Segment Start: INPUT DATA

theorem fld_low (g : Guard) (M r lo n : Nat) (h : lo + n ≤ 22) :
    fld (g.bits + M * 2 ^ 22 + r) lo n = fld r lo n := by
  obtain ⟨k, hk, -⟩ := g.bits_eq
  have e : g.bits + M * 2 ^ 22 + r = 2 ^ lo * (2 ^ (22 - lo) * (k * 2 ^ 6 + M)) + r := by
    rw [← Nat.mul_assoc, ← Nat.pow_add, Nat.add_sub_cancel' (by omega : lo ≤ 22), hk]; omega
  unfold fld
  rw [e, Nat.mul_add_div (by positivity)]
  have d : 2 ^ n ∣ 2 ^ (22 - lo) * (k * 2 ^ 6 + M) := Dvd.dvd.mul_right (Nat.pow_dvd_pow 2 (by omega)) _
  obtain ⟨c, hc⟩ := d
  rw [hc, Nat.mul_add_mod]

theorem fld_major (g : Guard) (M r : Nat) (hM : M < 64) (hr : r < 2 ^ 22) : fld (g.bits + M * 2 ^ 22 + r) 22 6 = M := by
  obtain ⟨k, hk, -⟩ := g.bits_eq
  unfold fld; omega

theorem guardOf_word (g : Guard) (M r : Nat) (hM : M < 64) (hr : r < 2 ^ 22) : guardOf (g.bits + M * 2 ^ 22 + r) = g := by
  obtain ⟨n, p⟩ := g
  have := p.isLt
  cases n <;> simp only [guardOf, Guard.bits, bit, Guard.mk.injEq, Fin.ext_iff, Fin.ofNat] <;>
    refine ⟨?_, ?_⟩ <;> (simp; omega)

theorem word_lt (g : Guard) (M r : Nat) (hM : M < 64) (hr : r < 2 ^ 22) : g.bits + M * 2 ^ 22 + r < 2 ^ 32 := by
  obtain ⟨k, hk, hk2⟩ := g.bits_eq
  omega

theorem reg_low (g : Guard) (M r lo : Nat) (h : lo ≤ 17) : reg (g.bits + M * 2 ^ 22 + r) lo = reg r lo := by
  have := fld_low g M r lo 5 (by omega)
  simp only [fld] at this
  simp only [reg, Fin.ofNat, Fin.ext_iff]
  exact this

theorem bit_low (g : Guard) (M r i : Nat) (h : i < 22) : bit (g.bits + M * 2 ^ 22 + r) i = bit r i := by
  have := fld_low g M r i 1 (by omega)
  simp only [fld, Nat.pow_one] at this
  simp only [bit, this]

theorem ofNat_low (g : Guard) (M r n : Nat) (h : n ≤ 22) :
    BitVec.ofNat n (g.bits + M * 2 ^ 22 + r) = BitVec.ofNat n r := by
  have := fld_low g M r 0 n (by omega)
  simp only [fld, Nat.pow_zero, Nat.div_one] at this
  apply BitVec.eq_of_toNat_eq
  simpa using this

theorem finOf_low (g : Guard) (M r lo n : Nat) (h : lo + n ≤ 22) :
    Fin.ofNat (2 ^ n) ((g.bits + M * 2 ^ 22 + r) / 2 ^ lo) = Fin.ofNat (2 ^ n) (r / 2 ^ lo) := by
  have := fld_low g M r lo n h
  simp only [fld] at this
  simp only [Fin.ofNat, Fin.ext_iff]
  exact this

/-! ## From a word to its bytes -/

theorem drop_natLE (n v : Nat) (rest : List Byte) : (natLE n v ++ rest).drop n = rest := by
  rw [List.drop_append_of_le_length (by simp), List.drop_of_length_le (by simp), List.nil_append]

theorem decodeBytes_one (i : Instr) (W : Nat) (rest : List Byte) (hW : W < 256 ^ 4) (h2 : twoWords W = false)
    (hd : decodeScalar W 0 = .ok i) : decodeScalarBytes (natLE 4 W ++ rest) = .ok (i, rest) := by
  have hl : ¬ (natLE 4 W ++ rest).length < 4 := by simp
  unfold decodeScalarBytes
  rw [if_neg hl, fieldNat_natLE 4 W rest hW]
  simp only [h2, hd, drop_natLE, Bool.false_eq_true, if_false]

theorem decodeBytes_two (i : Instr) (W W2 : Nat) (rest : List Byte) (hW : W < 256 ^ 4) (hW2 : W2 < 256 ^ 4)
    (h2 : twoWords W = true) (hd : decodeScalar W W2 = .ok i) :
    decodeScalarBytes (natLE 4 W ++ (natLE 4 W2 ++ rest)) = .ok (i, rest) := by
  have hl : ¬ (natLE 4 W ++ (natLE 4 W2 ++ rest)).length < 4 := by simp
  have hl8 : ¬ (natLE 4 W ++ (natLE 4 W2 ++ rest)).length < 8 := by simp; omega
  have hf : fieldNat (natLE 4 W ++ (natLE 4 W2 ++ rest)) 4 4 = W2 := by
    have := fieldNat_append (natLE 4 W) (natLE 4 W2 ++ rest) 4
    rw [length_natLE] at this
    rw [this, fieldNat_natLE 4 W2 rest hW2]
  have hdrop : (natLE 4 W ++ (natLE 4 W2 ++ rest)).drop 8 = rest := by
    rw [show (8 : Nat) = 4 + 4 from rfl, ← List.drop_drop, drop_natLE, drop_natLE]
  unfold decodeScalarBytes
  rw [if_neg hl, fieldNat_natLE 4 W _ hW]
  simp only [h2, if_true, if_neg hl8, hf, hd, hdrop]

theorem decodeScalar_word (i : Instr) (g : Guard) (W W2 : Nat) (hW : guardOf W = g) (hg : g.legal = true)
    (hd : decodeMajor g W W2 = some (.ok i)) : decodeScalar W W2 = .ok i := by
  unfold decodeScalar
  rw [hW, hd]
  simp only [hg, if_true]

Segment End: INPUT DATA

▶ WORK REQUIRED: Would you copy every line of the material exactly?

▶ OUTPUT OF THE TASK:
theorem fld_low (g : Guard) (M r lo n : Nat) (h : lo + n ≤ 22) :
    fld (g.bits + M * 2 ^ 22 + r) lo n = fld r lo n := by
  obtain ⟨k, hk, -⟩ := g.bits_eq
  have e : g.bits + M * 2 ^ 22 + r = 2 ^ lo * (2 ^ (22 - lo) * (k * 2 ^ 6 + M)) + r := by
    rw [← Nat.mul_assoc, ← Nat.pow_add, Nat.add_sub_cancel' (by omega : lo ≤ 22), hk]; omega
  unfold fld
  rw [e, Nat.mul_add_div (by positivity)]
  have d : 2 ^ n ∣ 2 ^ (22 - lo) * (k * 2 ^ 6 + M) := Dvd.dvd.mul_right (Nat.pow_dvd_pow 2 (by omega)) _
  obtain ⟨c, hc⟩ := d
  rw [hc, Nat.mul_add_mod]

theorem fld_major (g : Guard) (M r : Nat) (hM : M < 64) (hr : r < 2 ^ 22) : fld (g.bits + M * 2 ^ 22 + r) 22 6 = M := by
  obtain ⟨k, hk, -⟩ := g.bits_eq
  unfold fld; omega

theorem guardOf_word (g : Guard) (M r : Nat) (hM : M < 64) (hr : r < 2 ^ 22) : guardOf (g.bits + M * 2 ^ 22 + r) = g := by
  obtain ⟨n, p⟩ := g
  have := p.isLt
  cases n <;> simp only [guardOf, Guard.bits, bit, Guard.mk.injEq, Fin.ext_iff, Fin.ofNat] <;>
    refine ⟨?_, ?_⟩ <;> (simp; omega)

theorem word_lt (g : Guard) (M r : Nat) (hM : M < 64) (hr : r < 2 ^ 22) : g.bits + M * 2 ^ 22 + r < 2 ^ 32 := by
  obtain ⟨k, hk, hk2⟩ := g.bits_eq
  omega

theorem reg_low (g : Guard) (M r lo : Nat) (h : lo ≤ 17) : reg (g.bits + M * 2 ^ 22 + r) lo = reg r lo := by
  have := fld_low g M r lo 5 (by omega)
  simp only [fld] at this
  simp only [reg, Fin.ofNat, Fin.ext_iff]
  exact this

theorem bit_low (g : Guard) (M r i : Nat) (h : i < 22) : bit (g.bits + M * 2 ^ 22 + r) i = bit r i := by
  have := fld_low g M r i 1 (by omega)
  simp only [fld, Nat.pow_one] at this
  simp only [bit, this]

theorem ofNat_low (g : Guard) (M r n : Nat) (h : n ≤ 22) :
    BitVec.ofNat n (g.bits + M * 2 ^ 22 + r) = BitVec.ofNat n r := by
  have := fld_low g M r 0 n (by omega)
  simp only [fld, Nat.pow_zero, Nat.div_one] at this
  apply BitVec.eq_of_toNat_eq
  simpa using this

theorem finOf_low (g : Guard) (M r lo n : Nat) (h : lo + n ≤ 22) :
    Fin.ofNat (2 ^ n) ((g.bits + M * 2 ^ 22 + r) / 2 ^ lo) = Fin.ofNat (2 ^ n) (r / 2 ^ lo) := by
  have := fld_low g M r lo n h
  simp only [fld] at this
  simp only [Fin.ofNat, Fin.ext_iff]
  exact this

/-! ## From a word to its bytes -/

theorem drop_natLE (n v : Nat) (rest : List Byte) : (natLE n v ++ rest).drop n = rest := by
  rw [List.drop_append_of_le_length (by simp), List.drop_of_length_le (by simp), List.nil_append]

theorem decodeBytes_one (i : Instr) (W : Nat) (rest : List Byte) (hW : W < 256 ^ 4) (h2 : twoWords W = false)
    (hd : decodeScalar W 0 = .ok i) : decodeScalarBytes (natLE 4 W ++ rest) = .ok (i, rest) := by
  have hl : ¬ (natLE 4 W ++ rest).length < 4 := by simp
  unfold decodeScalarBytes
  rw [if_neg hl, fieldNat_natLE 4 W rest hW]
  simp only [h2, hd, drop_natLE, Bool.false_eq_true, if_false]

theorem decodeBytes_two (i : Instr) (W W2 : Nat) (rest : List Byte) (hW : W < 256 ^ 4) (hW2 : W2 < 256 ^ 4)
    (h2 : twoWords W = true) (hd : decodeScalar W W2 = .ok i) :
    decodeScalarBytes (natLE 4 W ++ (natLE 4 W2 ++ rest)) = .ok (i, rest) := by
  have hl : ¬ (natLE 4 W ++ (natLE 4 W2 ++ rest)).length < 4 := by simp
  have hl8 : ¬ (natLE 4 W ++ (natLE 4 W2 ++ rest)).length < 8 := by simp; omega
  have hf : fieldNat (natLE 4 W ++ (natLE 4 W2 ++ rest)) 4 4 = W2 := by
    have := fieldNat_append (natLE 4 W) (natLE 4 W2 ++ rest) 4
    rw [length_natLE] at this
    rw [this, fieldNat_natLE 4 W2 rest hW2]
  have hdrop : (natLE 4 W ++ (natLE 4 W2 ++ rest)).drop 8 = rest := by
    rw [show (8 : Nat) = 4 + 4 from rfl, ← List.drop_drop, drop_natLE, drop_natLE]
  unfold decodeScalarBytes
  rw [if_neg hl, fieldNat_natLE 4 W _ hW]
  simp only [h2, if_true, if_neg hl8, hf, hd, hdrop]

theorem decodeScalar_word (i : Instr) (g : Guard) (W W2 : Nat) (hW : guardOf W = g) (hg : g.legal = true)
    (hd : decodeMajor g W W2 = some (.ok i)) : decodeScalar W W2 = .ok i := by
  unfold decodeScalar
  rw [hW, hd]
  simp only [hg, if_true]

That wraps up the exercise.